One of DePodesta's most notable moves was made at the 2004 trading deadline. He traded catcher Paul Lo Duca, relief pitcher Guillermo Mota and outfielder Juan Encarnación to the Florida Marlins in exchange for pitcher Brad Penny, first baseman Hee Seop Choi and pitcher Bill Murphy, in what was reportedly an attempt to pick up pieces to acquire pitcher Randy Johnson from the Arizona Diamondbacks. DePodesta was heavily criticized in the local and national baseball media for this trade, because Lo Duca was thought to be the "heart and soul" of the team. The Dodgers made the playoffs anyway, with Penny developing into one of the better pitchers in the National League during his stint with the Dodgers, which lasted until the end of the 2008 season. Choi, however, was a disappointment, batting just .161 in 2004 and .253 in 2005, and striking out 80 times in 320 at bats. Bill Murphy was traded that year to acquire Steve Finley, who hit 13 homers in 58 games, including a memorable grand slam that clinched the division title. Lo Duca played through 2005 with the Marlins and then went to the New York Mets, the Washington Nationals and back to the Marlins, making his final Major League appearance in September 2008.
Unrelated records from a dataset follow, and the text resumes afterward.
/-- Settles O56: the four instructions latch the same exchange, which runs without a receive buffer. -/
theorem authenticateCompletes : Obligations.AuthenticateCompletes := by
  unfold Obligations.AuthenticateCompletes
  refine ⟨?tail, ?runs⟩
  case tail =>
    intro u hlen hsize
    have hbounds : 4 ≤ u.size ∧ u.size ≤ 10 := by
      simp only [List.mem_cons, List.not_mem_nil, or_false] at hsize
      omega
    exact uidTail_eq_drop_take hbounds.1 (hlen ▸ hbounds.2)
  case runs =>
    intro s i v block key tail frame x rest hs hkey _ hi hd ha
    have hissues : IssuesAuth i s frame v := by
      rcases hi with ⟨u, hsize, rfl, rfl, ⟨rfl, rfl⟩ | ⟨rfl, rfl⟩⟩ |
        ⟨rfl, ⟨rfl, rfl⟩ | ⟨rfl, rfl⟩⟩
      · exact authenticateA_issues hs hsize hkey
      · exact authenticateB_issues hs hsize hkey
      · exact mfAuthKeyA_issues hs
      · exact mfAuthKeyB_issues hs
    exact hissues.completes hd ha

end Sys2Proof.Machine
end

section
/-! A standard frame: the CRC of its payload, then the exchange as latched (30_encoding R94, 41_crc
R151). -/

namespace Sys2Proof.Machine

/-- The operands a standard frame is latched with (30_encoding R94). -/
def frameArgs (c : Config) (payload : List Byte) (check : Bool) (a : Args) : Args :=
  { a with buffer := payload, cmd := c.cmdTransceive, waitFlags := transceiveFlags c, txLastBits := 0,
           rxAlign := 0, checkCrc := check }

/-- In `w` the operation that began a standard frame in `s` has appended the CRC and stands at the first
step of the exchange, whose result goes to `callers`. -/
structure FrameLatched (s w : State) (payload : List Byte) (target : RecvTarget) (check : Bool)
    (callers : List Ret) (k : CrcReads) (t : Nat) (rest : List Answer) : Prop
    extends Progress s w (crcEvents s.cfg payload k t) rest where
  seq : w.seq = .r161
  stack : w.stack = callers
  recvTarget : w.recvTarget = target
  txb : w.reg.txb = k.frame s.cfg payload
  arg : w.arg = frameArgs s.cfg payload check s.arg

/-- The state in which the exchange of the frame whose CRC was computed in `m` begins. -/
def frameSent (callers : List Ret) (ackb : List Byte) (m : State) : State :=
  goto .r161 (appendCrcToTxb { m with stack := callers, reg := { m.reg with ackb := ackb } })

section
variable {s : State} {payload : List Byte} {target : RecvTarget} {check : Bool} {k : CrcReads}
  {rest : List Answer}

/-- The CRC of a standard frame is handed to the rule `l`; from there the frame is in TXB and the exchange
is latched, whatever stands above it and whatever ACKB holds. -/
theorem startFrame_run (l : Ret) (hk : k.Completes s.cfg)
    (ha : s.env.answers = crcAnswers s.cfg payload k ++ rest) :
    ∃ n m, Reaches n (settle (startFrame l payload target check s))
        (unwind (l :: s.stack) (.ok (.crc (k.value s.cfg))) m) ∧
      ∀ callers ackb, FrameLatched s (frameSent callers ackb m) payload target check callers k
        m.env.now rest := by
  obtain ⟨m, hrun, hm⟩ := crc_run (s := settle (startFrame l payload target check s)) rfl hk ha
  have hreg := hm.reg
  have hsend : m.reg.txb ++ crcBytes m.reg.crc = k.frame s.cfg payload := by
    rw [hreg]
    rfl
  exact ⟨_, m, hrun, fun callers ackb =>
    { hm.progress with
      seq := rfl, stack := rfl, recvTarget := hm.recvTarget, txb := hsend, arg := hm.arg }⟩

/-- A standard frame with no rule above its exchange but those above the frame (30_encoding R94). -/
theorem frame_latched (hk : k.Completes s.cfg)
    (ha : s.env.answers = crcAnswers s.cfg payload k ++ rest) :
    ∃ n t w, Reaches n (settle (startFrame .r94 payload target check s)) w ∧
      FrameLatched s w payload target check s.stack k t rest := by
  obtain ⟨n, m, hrun, hlatched⟩ := startFrame_run .r94 hk ha
  have hnext : unwind (.r94 :: s.stack) (.ok (.crc (k.value s.cfg))) m =
      frameSent s.stack m.reg.ackb m := unwind_running rfl
  exact ⟨n, _, _, hnext ▸ hrun, hlatched _ _⟩

end

section
variable {s w : State} {payload : List Byte} {target : RecvTarget} {check : Bool} {callers : List Ret}
  {k : CrcReads} {t : Nat} {x : ExReads} {rest : List Answer}

/-- The exchange of a standard frame up to its classification (42_executor R161 to R172). -/
theorem FrameLatched.exchange
    (h : FrameLatched s w payload target check callers k t
      (exchangeAnswers s.cfg s.cfg.cmdTransceive (k.frame s.cfg payload) x ++ rest))
    (hd : x.Completes s.cfg (transceiveFlags s.cfg)) (htarget : target ≠ .absent)
    (hf : x.Fits s.cfg (recvBytes w).length) :
    ∃ n m, Reaches n w (settle (exClassify m)) ∧ ExchangeRun w m x rest ∧
      (errFlags m.cfg m.reg.errsnap).collision = false ∧
      m.log = exchangeEvents s.cfg s.cfg.cmdTransceive (k.frame s.cfg payload) 0 0 x m.env.now ++
        crcEvents s.cfg payload k t ++ s.log ∧
      m.chip = chipAfter s.cfg s.chip
        (exchangeEvents s.cfg s.cfg.cmdTransceive (k.frame s.cfg payload) 0 0 x m.env.now ++
          crcEvents s.cfg payload k t) := by
  obtain ⟨hpoll, hproto, hcoll⟩ := hd
  have hcfg := h.cfg
  have harg := h.arg
  obtain ⟨m, hrun, hm⟩ := exchange_run (x := x) (rest := rest) h.seq (by rw [harg]; exact hpoll)
    (by rw [h.recvTarget]; exact htarget) (by rw [hcfg]; exact hproto) (by rw [hcfg]; exact hf)
    (by rw [h.answers, hcfg, harg, h.txb]; rfl)
  have hlog := hm.log
  have hchip := hm.chip
  rw [hcfg, harg, h.txb, h.log, ← List.append_assoc] at hlog
  rw [hcfg, harg, h.txb, h.chip, ← chipAfter_append] at hchip
  exact ⟨_, m, hrun, hm, by rw [hm.cfg, hm.errsnap, hcfg]; exact hcoll, hlog, hchip⟩

end

end Sys2Proof.Machine
end

section
/-! READ: the frame with its CRC, the answer into the host's buffer, its CRC checked (44_session R247). -/

namespace Sys2Proof.Machine

/-- The answer to an exchange into the host's buffer `out` is `data` with its CRC: the nested computation
finds it right, and the exchange ends with `Ok` (42_executor R173 to R176). -/
theorem HostRun.checked {s m : State} {events : List Event} {x : ExReads} {k : CrcReads}
    {out data : List Byte} {rest : List Answer}
    (h : HostRun s m events (crcAnswers s.cfg data k ++ rest))
    (hans : Answered true x (overlay out x.bytes) m)
    (hcoll : (errFlags m.cfg m.reg.errsnap).collision = false) (hfit : x.bytes.length ≤ out.length)
    (hbytes : x.bytes = k.frame s.cfg data) (hwhole : rxLastCount s.cfg x.control = 0)
    (hk : k.Completes s.cfg) :
    ∃ n q, Reaches n (settle (exClassify m))
        (deliver (.ok (.received x.bytes.length (overlay out x.bytes) 0)) q) ∧
      HostRun s q (crcEvents s.cfg data k q.env.now ++ events) rest ∧ q.host = m.host := by
  have hrxlast : m.reg.rxlast = 0 := by rw [hans.rxlast, h.cfg, hwhole]
  have hn : 2 ≤ m.reg.n := by rw [hans.n, hbytes, frame_length]; omega
  obtain ⟨q, hcrc, hq, hhost⟩ := h.crc hk
  rw [hbytes] at hfit
  rw [hans.n, hans.recvBytes, hrxlast, hbytes, crcVerdict_frame hfit, ← hbytes] at hcrc
  rw [exClassify_checked hcoll hans.checkCrc hans.present hn hrxlast, hans.recvBytes, hans.n, hbytes,
    take_overlay_frame hfit, ← hbytes]
  exact ⟨_, q, hcrc, hq, hhost⟩

/-- The state in which an operation that reads into the host's buffer `out` has been issued
(44_session R247). -/
def lentAt (op : Byte) (ports : Args) (out : List Byte) (s : State) : State :=
  { s.latched op ports with host := { s.host with result := none, buf := out } }

/-- The exchange of a frame into that buffer, up to its classification (42_executor R160 to R172). -/
theorem FrameLatched.answered {s w : State} {op : Byte} {ports : Args} {out payload : List Byte}
    {k : CrcReads} {t : Nat} {x : ExReads} {rest : List Answer}
    (h : FrameLatched (lentAt op ports out s) w payload .host true [] k t
      (exchangeAnswers s.cfg s.cfg.cmdTransceive (k.frame s.cfg payload) x ++ rest))
    (hop : op ∉ opsReturningNothing) (hd : x.Completes s.cfg (transceiveFlags s.cfg))
    (hf : x.Fits s.cfg out.length) :
    ∃ n m, Reaches n w (settle (exClassify m)) ∧
      HostRun s m
        (exchangeEvents s.cfg s.cfg.cmdTransceive (k.frame s.cfg payload) 0 0 x m.env.now ++
          crcEvents s.cfg payload k t) rest ∧
      Answered true x (overlay out x.bytes) m ∧ (errFlags m.cfg m.reg.errsnap).collision = false := by
  have hhost : w.host = { s.host with result := none, buf := out } := h.host
  have hlent : recvBytes w = out := by rw [recvBytes_of_host h.recvTarget, hhost]
  have halign : w.arg.rxAlign = 0 := congrArg Args.rxAlign h.arg
  have hcfg : w.cfg = s.cfg := h.cfg
  obtain ⟨n, m, hrun, hm, hcoll, hlog, hchip⟩ := h.exchange hd nofun (hlent ▸ hf)
  have htarget : m.recvTarget = .host := hm.recvTarget.trans h.recvTarget
  have hgot : recvBytes m = overlay out x.bytes := by
    rw [hm.recvBytes (h.recvTarget ▸ nofun), halign, hlent, receivedInto_zero]
  exact ⟨n, m, hrun,
    { cfg := hm.cfg.trans hcfg
      op := hm.op ▸ h.op ▸ hop
      stack := hm.stack.trans h.stack
      port := by rw [hm.port, hhost]
      log := hlog, chip := hchip, answers := hm.answers },
    { checkCrc := congrArg Args.checkCrc (hm.arg.trans h.arg)
      recvTarget := htarget
      errsnap := hm.errsnap
      n := hm.n
      rxlast := by rw [hm.rxlast, hm.cfg]
      outputs := ⟨hm.recvLen.trans (if_pos h.recvTarget),
        by rw [hm.rxLastBits, if_pos h.recvTarget, hm.cfg]⟩
      buf := by rw [← recvBytes_of_host htarget, hgot] }, hcoll⟩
During the 2004 off-season, Adrián Beltré, who had hit 48 home runs in 2004, signed with Seattle as a free agent, spurning DePodesta's offer of 3 years for $30 million for Seattle's offer of 5 years for $64 million. DePodesta signed J. D. Drew, Jeff Kent, and Derek Lowe. Drew enjoyed two productive seasons as a Dodger and then used an opt-out clause in his contract to sign a new 5-year deal with the Boston Red Sox. Both Kent and Lowe put in four productive seasons for the Dodgers and cut ties with the franchise at the end of the 2008 season with Kent retiring and Lowe signing a contract with the Atlanta Braves.
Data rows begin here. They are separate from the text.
/-- Class 0 (R93). -/
def laneRow0 (opc : Nat) : Option LaneRow :=
  match opc with
  | 0x001 => plainRow Ty.isInt true true true false false .sat .free
  | 0x002 => plainRow Ty.isInt true true true false false .sat .free
  | 0x003 => plainRow Ty.isInt true true true false false .sat .free
  | 0x004 => plainRow Ty.isInt true true true true false .sat .free
  | 0x005 => plainRow Ty.isInt true true true false false .zero .free
  | 0x006 => plainRow Ty.isSigned true true false false false .sat .free
  | 0x007 => plainRow Ty.isSigned true true false false false .sat .free
  | 0x008 => plainRow Ty.isInt true true true false false .zero .free
  | 0x009 => plainRow Ty.isInt true true true false false .zero .free
  | 0x00a => plainRow Ty.isInt true true true false false .zero .free
  | 0x00b => plainRow Ty.isInt true true true false false .zero .free
  | 0x00c => plainRow Ty.isInt true true true false false .zero .free
  | 0x00d => plainRow Ty.isInt true true false false false .zero .free
  | 0x00e => plainRow Ty.isInt true true true false false .zero .free
  | 0x00f => plainRow Ty.isInt true true true false false .zero .free
  | 0x010 => plainRow Ty.isSigned true true true false false .zero .free
  | 0x011 => plainRow Ty.isInt true true true false false .zero .free
  | 0x012 => plainRow Ty.isInt true true false false false .zero .free
  | 0x013 => plainRow Ty.isInt true true false false false .zero .free
  | 0x014 => plainRow Ty.isInt true true true true false .zero .free
  | 0x015 => plainRow Ty.isInt true true true true true .zero .free
  | 0x016 => plainRow (fun t => t = .n32 || t = .n64) true true true true false .zero .free
  | 0x017 => plainRow Ty.isInt true true true false false .zero .free
  | 0x018 => plainRow (fun t => t = .s16) true true true true false .zero .free
  | 0x019 => plainRow (fun t => t = .s8) true true true true false .zero .free
  | _ => none

/-- Class 1 (R94). -/
def laneRow1 (opc : Nat) : Option LaneRow :=
  match opc with
  | 0x081 => plainRow Ty.isF true true true false false .rm .free
  | 0x082 => plainRow Ty.isF true true true false false .rm .free
  | 0x083 => plainRow Ty.isF true true true false false .rm .free
  | 0x084 => plainRow Ty.isF true true true true false .rm .free
  | 0x085 => plainRow Ty.isF true true true false false .zero .free
  | 0x086 => plainRow Ty.isF true true true false false .zero .free
  | 0x087 => plainRow Ty.isF true true false false false .zero .free
  | 0x088 => plainRow Ty.isF true true false false false .zero .free
  | 0x089 => plainRow Ty.isF true true true false false .rm4 .free
  | 0x08a => plainRow Ty.isF true true false false false .rm4 .free
  | 0x08b => plainRow Ty.isF true true false false false .rm4 .free
  | 0x08c => plainRow Ty.isF true true false false false .rm4 .free
  | 0x08d => plainRow Ty.isF true true false false false .rm4 .free
  | 0x08e => plainRow Ty.isF true true false false false .rm4 .free
  | 0x08f => plainRow Ty.isF true true false false false .rm4 .free
  | 0x090 => plainRow Ty.isF true true false false false .rm4 .free
  | _ => none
Coming off the successes of 2004, the 2005 season saw the Dodgers lose a number of players to significant stints on the disabled list. Many of the players lost to injury were expected to produce heavily for the team, including J. D. Drew, Milton Bradley, Éric Gagné, Jayson Werth, César Izturis and Odalis Pérez. The 2005 season resulted in the team's worst record since 1992 and second worst since moving to Los Angeles in 1958. On October 29, 2005, Dodgers owner Frank McCourt fired DePodesta, citing his desire to see the club win and that DePodesta had not met those expectations. Reports surfaced that the real reason McCourt had fired DePodesta was his inability to find satisfactory managerial candidates to replace Jim Tracy. He was later replaced by Ned Colletti, who hired Grady Little as manager. Some have speculated that McCourt fired DePodesta in response to media criticism from Los Angeles Times sports columnists T.J. Simers and Bill Plaschke, who were vehemently "anti-Moneyball" and referred to DePodesta pejoratively as "Google Boy."
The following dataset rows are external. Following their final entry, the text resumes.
/-- The segments that must have completed before the operation: those enqueued before a `parr` (R114). -/
def Arrival.needs (a : Arrival) : Nat :=
  match a.op with
  | .arrive _ => if a.lane then 0 else a.seg
  | _ => 0

/-- An arrival whose turn has come, held back by a poisoned sector: the group's other operations go on (R390). -/
def State.heldBack (s : State) (g : Group) (a : Arrival) : Bool :=
  match a.op with
  | .arrive _ | .register _ => decide (a.needs ≤ g.segDone) && (s.poisoned a.obj 16).isSome
  | _ => false

/-- One posted operation of a group precedes another in group order (R114). -/
def Arrival.precedes (e a : Arrival) : Bool :=
  if e.lane = a.lane then decide (e.id < a.id) else if a.lane then decide (e.seg ≤ a.seg) else decide (e.seg < a.seg)

/-- The group's posted operations that precede what its scalar stream, or a path of its running segment, issues now. -/
def State.outstanding (s : State) (g : Group) (lane : Bool) : List Arrival :=
  s.arrivals.filter fun a => a.grp == g.ref && !s.heldBack g a &&
    (if lane then a.lane || decide (a.seg ≤ g.segDone) else !a.lane || decide (a.seg < g.segIssued))

/-- A read of a range follows a posted operation of the group that is still outstanding: one that works on its bytes, or a posted
test, which may be an acquire (R308, R309, R312). A plain store does not count for the scalar stream, whose reads return its bytes
(R313). -/
def State.updatePending (s : State) (g : Group) (lane : Bool) (p : Place) (n : Nat) : Bool :=
  (s.outstanding g lane).any fun a => a.op.acquires || (a.obj.meets a.size p n && (lane || !a.op.isStore))

/-- The registers that the group's posted operations still write: they are interlocked (R113, R116). -/
def State.pendingRegs (s : State) (r : GroupRef) : List (BitVec 6) :=
  ((s.arrivals.filter fun a => a.grp == r).filterMap fun a => a.op.dst).filter (· != 0)

/-- Releases and updates follow the posted operations that precede them (R309, R316). -/
def State.settled (s : State) (c : Ctx) : Res Unit :=
  if (s.outstanding c.g c.lane).isEmpty then .ok () else .error (.wait .engines)

/-- An access follows the posted operations before it to the same bytes, and a posted test, which may be an acquire; a write follows
all of them: a read precedes a later write (R308, R309, R312). What the scalar stream does behind an operation that may wait for segments is posted instead. -/
def State.resolve (s : State) (c : Ctx) (k : Access) (va : Word) (n : Nat) : Res Target := do
  let t ← s.resolveChecks c k va n
  if (s.outstanding c.g c.lane).any fun a => a.op.acquires || a.obj.meets a.size t.place n || k.writes then .error (.wait .engines)
  else .ok t

/-- Whether a write must wait for or make a copy-on-write. -/
def State.mustCopy (s : State) (tenant : Nat) (t : Target) : Bool := t.versioned && (s.version tenant t.pageKey).pub

/-- A copy-on-write of the page is in progress (R218). -/
def State.copying (s : State) (pageKey : Nat) : Bool := s.cows.any fun w => w.page == pageKey

/-- Links, ownership and lost or refusing peers on the way to a target (R214, R330, R332). -/
def State.wayTo (s : State) (t : Target) : Res Unit :=
  match t.place with
  | .phys k => if t.window then .ok () else s.reach ⟨k, t.pageKey, t.attr, true, t.versioned⟩ t.va t.writes
  | .sp _ _ => .ok ()

/-- How a record names a poisoned sector that an access of a target has met: by its physical address, and in a scratchpad by its
address in the window that the access used (R353; log 14). -/
def Target.report (t : Target) (sector : Place) : Word :=
  match sector, t.place with
  | .phys k, _ => BitVec.ofNat 64 (k % 2 ^ 52)
  | .sp _ o, .sp _ p => t.va - BitVec.ofNat 64 p + BitVec.ofNat 64 o
  | .sp _ o, .phys _ => BitVec.ofNat 64 (windowBase + o)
San Diego Padres and New York Mets

On June 30, 2006, DePodesta was hired as the Special Assistant for Baseball Operations for the San Diego Padres and was promoted to Executive Vice President on November 10, 2008.

On November 8, 2010, DePodesta was hired as the vice president of player development and scouting for the New York Mets by general manager Sandy Alderson, with whom DePodesta worked when Alderson was CEO of the Padres.

National Football League

Cleveland Browns
On January 5, 2016, DePodesta was hired by the Cleveland Browns of the National Football League (NFL) as their chief strategy officer.

On July 31, 2021, it was reported that the Browns and DePodesta had agreed to a 5-year contract extension.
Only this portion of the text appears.